Le silence se fit. Comme toujours lorsqu’il se passe quelque chose d’extraordinaire.

« Comme toi, j’ai grandi dans un orphelinat, tu as déjà oublié ? lança-t-elle en esquissant à nouveau ce sourire lointain et plein de mélancolie. J’ai grandi au milieu d’enfants qui étaient morts avant même d’être nés. Et qui continuaient à chahuter et à se chamailler dans la cour, tout en étant morts. Telles des marionnettes manipulées par un montreur. Puis ils sortaient de l’institut, le marionnettiste coupait les fils et… ils s’écroulaient à terre. Parce que c’est dehors que l’on voit ceux qui ont la force, et ceux qui ne l’ont pas. C’est dehors que la vie est vraiment dure. »

Les mots auraient été vains. Même les poètes avaient rapetissé l’amitié et l’amour, quand ils avaient voulu en parler.

 

 

« C’est ça, le problème, avec les souvenirs. Quand tu es jeune, tu soulèves un grain de sable, et puis quand tu es vieux, tu racontes que tu as soulevé un rocher. Ce sont des conneries nostalgiques.

« Mais la vie est comme ça. Surtout pour des miséreux comme nous. Alors, choisis. Tu peux pleurer sur ton sort, ou bien te retrousser les manches. Tu es à un carrefour. Ou éternelle victime, ou acteur de ton destin. »

Moi, j’ai vu que tu n’étais pas un perdant. Et je sais que je ne me trompe pas. Tu es un garçon capable de rêver.

Il devrait y avoir une loi pour punir les gens comme toi, qui ont des ailes et qui ne volent pas !

 

— Les aventures, c’est le sel de la vie.
—  Et pelleter du crottin, c’est l’aventure ? demanda-t-elle, enjouée.
— Oh oui, vraiment, répondit-il avec une grimace comique. On risque à tout moment de tomber dedans.

Tiens-toi près de lui. Si tu n’y arrives pas, ça veut dire que ton amour est factice, comme un masque en carton-pâte qui se délite à la première averse.

Est-ce que tu te rends compte du nombre d’hommes qui ont l’air quelqu’un au départ et qui se révèlent totalement différents quand on leur fait confiance ?

« Ne vis pas de regrets. » Il fit une pause vibrante de douleur. « N’abandonne jamais. Bats-toi. » Il lui caressa le visage. « L’amour, ça ne se gâche pas. »

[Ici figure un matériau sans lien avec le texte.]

/-- Settles O37, by what placing a unit of each kind makes the next step. -/
theorem placedWordRunsNext : Obligations.PlacedWordRunsNext := by
  intro s nbits w i h
  replace h := decode_tableUnit h
  unfold State.withFetchWord
  generalize tableUnit nbits w = u at h
  cases u with
  | command words =>
    obtain ⟨_, p, -, -, -, hc⟩ := decodeCommand_ok h
    have hp := step_placeUnit_command h s
    obtain ⟨-, rfl⟩ | ⟨-, rfl⟩ | ⟨-, rfl⟩ | ⟨-, rfl⟩ | ⟨-, rfl⟩ | ⟨-, rfl⟩ := commandOfTag_eq_some hc <;> exact hp
  | microOp w =>
    have hd : decodeMicroOp w = .ok i := h
    cases i with
    | construct _ | setImageFlat _ | setImagePacked _ | clear _ | stop _ | readBuffer _ =>
      cases microOpFields_of_decode hd
    | scanPoll => exact step_placeUnit_scanPoll hd s
    | scanWrite n => exact step_placeUnit_scanWrite hd s
    | pinWrite _ _ | pushByte _ | latch | presentRow _ _ =>
      have hp := step_withUop hd s
      simpa [placeUnit, hd] using hp

/-! ### Responses -/

/-- From `s` to `t` there is no response or one, its status 0, 1 or 2 and with data only after OK (R76, R77). -/
def AnswersAtMostOnce (s t : State) : Prop :=
  t.outputs = s.outputs ∨
    ∃ (status : Word) (data : List Word), t.outputs = s.outputs ++ [status :: data] ∧ status.toNat < 3 ∧
      (status ≠ 0 → data = [])

theorem State.respond_ok_answers (s : State) (data : List Word) : AnswersAtMostOnce s (s.respond .ok data) :=
  .inr ⟨0, data, by simp, by decide, fun h => absurd rfl h⟩

theorem State.raise_answers (s : State) (e : CommandError) : AnswersAtMostOnce s (s.raise e) :=
  .inr ⟨statusWord e.status, [], by simp, by cases e <;> simp [CommandError.status], fun _ => rfl⟩

/-- Answering nothing, or OK alone, is answering at most once. -/
theorem answersAtMostOnce_of_ok {s t : State} (h : t.outputs = s.outputs ∨ t.outputs = s.outputs ++ [[0]]) :
    AnswersAtMostOnce s t :=
  h.imp id fun h => ⟨0, [], h, by decide, fun _ => rfl⟩

theorem State.replacementStep_answers (s : State) (r : Replacement) : AnswersAtMostOnce s (s.replacementStep r) := by
  obtain ⟨-, -, -, -, -, -, -, -, ho⟩ := s.replacementStep_frame r
  exact answersAtMostOnce_of_ok ho

theorem State.replaceBuffer_answers (s : State) (v : Rows) (startScan : Bool) :
    AnswersAtMostOnce s (s.replaceBuffer v startScan) := by
  obtain ⟨-, -, -, -, -, -, -, -, ho⟩ := s.replaceBuffer_frame v startScan
  exact answersAtMostOnce_of_ok ho

/-- A delivered command answers once, or nothing yet (R130, R137). -/
theorem exec_command_answers {i : Instr} {s t : State} {words : List Word} (hd : decodeCommand words = .ok i)
    (h : exec i s = .next t) : AnswersAtMostOnce s t := by
  obtain ⟨-, ⟨e, rfl⟩ | ⟨-, ds, stcp, shcp, rfl⟩ | ⟨-, v, b, rfl⟩ | ⟨-, rfl⟩ | ⟨-, rfl⟩⟩ := exec_command_next hd h
  · exact s.raise_answers e
  · exact State.respond_ok_answers { s with block := Block.afterConstruct ds stcp shcp } []
  · exact s.replaceBuffer_answers v b
  · exact State.respond_ok_answers { s with block := s.block.stopScan } []
  · exact s.respond_ok_answers _

/-- A micro-operation answers nothing (R100, R179). -/
theorem exec_microOp_outputs {i : Instr} {s t : State} {w : BitVec 16} (hd : decodeMicroOp w = .ok i)
    (h : exec i s = .next t) : t.outputs = s.outputs := by
  cases i with
  | construct _ | setImageFlat _ | setImagePacked _ | clear _ | stop _ | readBuffer _ =>
    cases microOpFields_of_decode hd
  | pinWrite _ _ => cases h; rfl
  | pushByte _ | latch => cases h; exact s.pinWrites_outputs _
  | presentRow r b =>
    rw [exec_presentRow] at h
    cases h; exact s.pinWrites_outputs _
  | scanPoll =>
    obtain ⟨-, -, -, ⟨-, -, rfl⟩ | ⟨-, rfl⟩⟩ := exec_scanPoll_next h <;> rfl
  | scanWrite n =>
    obtain ⟨-, -, -, rfl⟩ := exec_scanWrite_next h
    rfl

/-- The sequencer's operation answers nothing (R179). -/
theorem exec_scanOp_outputs {s t : State} (h : exec s.block.scanOp s = .next t) : t.outputs = s.outputs := by
  obtain ⟨-, -, ⟨-, -, -, rfl⟩ | ⟨-, -, rfl⟩ | ⟨n, -, rfl⟩⟩ := exec_scanOp_next h <;> rfl

/-- A HOST turn answers nothing, so that what follows it answers as from its start. -/
theorem HostTurnIs.answers {s s' t : State} (hs : HostTurnIs s s') (h : AnswersAtMostOnce s' t) :
    AnswersAtMostOnce s t := by
  obtain ⟨-, -, -, -, -, ho, -⟩ := hs.same
  unfold AnswersAtMostOnce at h ⊢
  rwa [ho] at h

/-- Settles O41, by what a step that answers a next state can have done: only the HOST's steps respond, each at most
once. -/
theorem stepAnswersAtMostOnce : Obligations.StepAnswersAtMostOnce := by
  intro s t h
  change AnswersAtMostOnce s t
  obtain ⟨w, i, -, hd, hx⟩ | ⟨s', r, inputs, hs, -, -, rfl⟩ | ⟨s', k, rest, hs, -, rfl⟩ |
    ⟨s', words, rest, i, hs, -, -, hd, hx⟩ | ⟨s', words, rest, reason, hs, -, -, rfl⟩ | ⟨s', hs, hx⟩ |
    ⟨-, -, rfl⟩ := step_next h
  · exact .inl (exec_microOp_outputs (s := { s with uop := none }) hd hx)
  · exact hs.answers (({ s' with inputs := inputs }).replacementStep_answers r)
  · exact hs.answers (.inl rfl)
  · exact hs.answers (exec_command_answers (s := { s' with inputs := rest }) hd hx)
  · exact hs.answers (({ s' with inputs := rest }).raise_answers (.rejected reason))
  · obtain ⟨-, -, -, -, -, -, ho, -⟩ := hs.same
    exact .inl ((exec_scanOp_outputs hx).trans ho)
  · exact .inl rfl

end Sys2Proof.Machine
end

section
/-! PROOFS. A row's frame on the wire (30_encoding.md R81, R82). -/

namespace Sys2Proof.Machine

/-- Bit 15 - m of a row's frame: the selector's bits first, each byte from bit 7 (R82). -/
theorem frame_getLsbD (sel col : Byte) (m : Fin 16) :
    (sel ++ col : BitVec 16).getLsbD (15 - m.val) =
      (if m.val < 8 then sel else col).getLsbD (7 - m.val % 8) := by
  rw [append_getLsbD]
  by_cases h : m.val < 8
  · rw [if_neg (show ¬ 15 - m.val < 8 by omega), if_pos h, show 15 - m.val - 8 = 7 - m.val % 8 by omega]
  · rw [if_pos (show 15 - m.val < 8 by omega), if_neg h, show 15 - m.val = 7 - m.val % 8 by omega]

/-- The three writes of the frame's m-th bit, DS and an SHCP pulse (R81). -/
theorem seqW_bit (sel col : Byte) (m : Fin 16) :
    seqW sel col ⟨3 * m.val, by omega⟩ = (.ds, (if m.val < 8 then sel else col).getLsbD (7 - m.val % 8)) ∧
      seqW sel col ⟨3 * m.val + 1, by omega⟩ = (.shcp, false) ∧
      seqW sel col ⟨3 * m.val + 2, by omega⟩ = (.shcp, true) := by
  fin_cases m <;> exact ⟨rfl, rfl, rfl⟩

/-- Settles O23: a row's writes come in threes, one for each bit of the frame. -/
theorem frameGoesOutFromBit15 : Obligations.FrameGoesOutFromBit15 := by
  intro sel col
  refine ⟨fun m => ?_, rfl, rfl⟩
  rw [frame_getLsbD]
  exact seqW_bit sel col m

end Sys2Proof.Machine
end

section
/-! PROOFS. The link operations (40_link.md R101 to R108): what each one makes of the levels, the history and the
cascade, and the pulses of a row presentation. -/

namespace Sys2Proof.Machine

/-! ### One pin write -/

/-- Driving a line as one update of the block (R101). -/
theorem Block.drive_eq (b : Block) (p : Pin) (v : Level) :
    b.drive p v =
      { b with
        lvlDs := if p = .ds then v else b.lvlDs
        lvlShcp := if p = .shcp then v else b.lvlShcp
        lvlStcp := if p = .stcp then v else b.lvlStcp
        trace := b.trace ++ [(p, v)] } := by
  cases p <;> rfl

La vie n’était pas forcément merdique.
Il s’agissait juste de choisir.

« Au début, l’art, ça t’donne rien à bouffer, hein. Et ça s’trouve, les jeunes pleins d’talent, y z’arrêtent. Y laissent tomber. Pour pouvoir bouffer, j’veux dire. » Il sourit. « Très chère, moi, l’art j’peux pas l’donner. Mais l’pain, si. »

Les femmes doivent participer à la vie politique. Parce qu’elles savent faire la guerre. Mais surtout, parce qu’elles savent inventer la paix.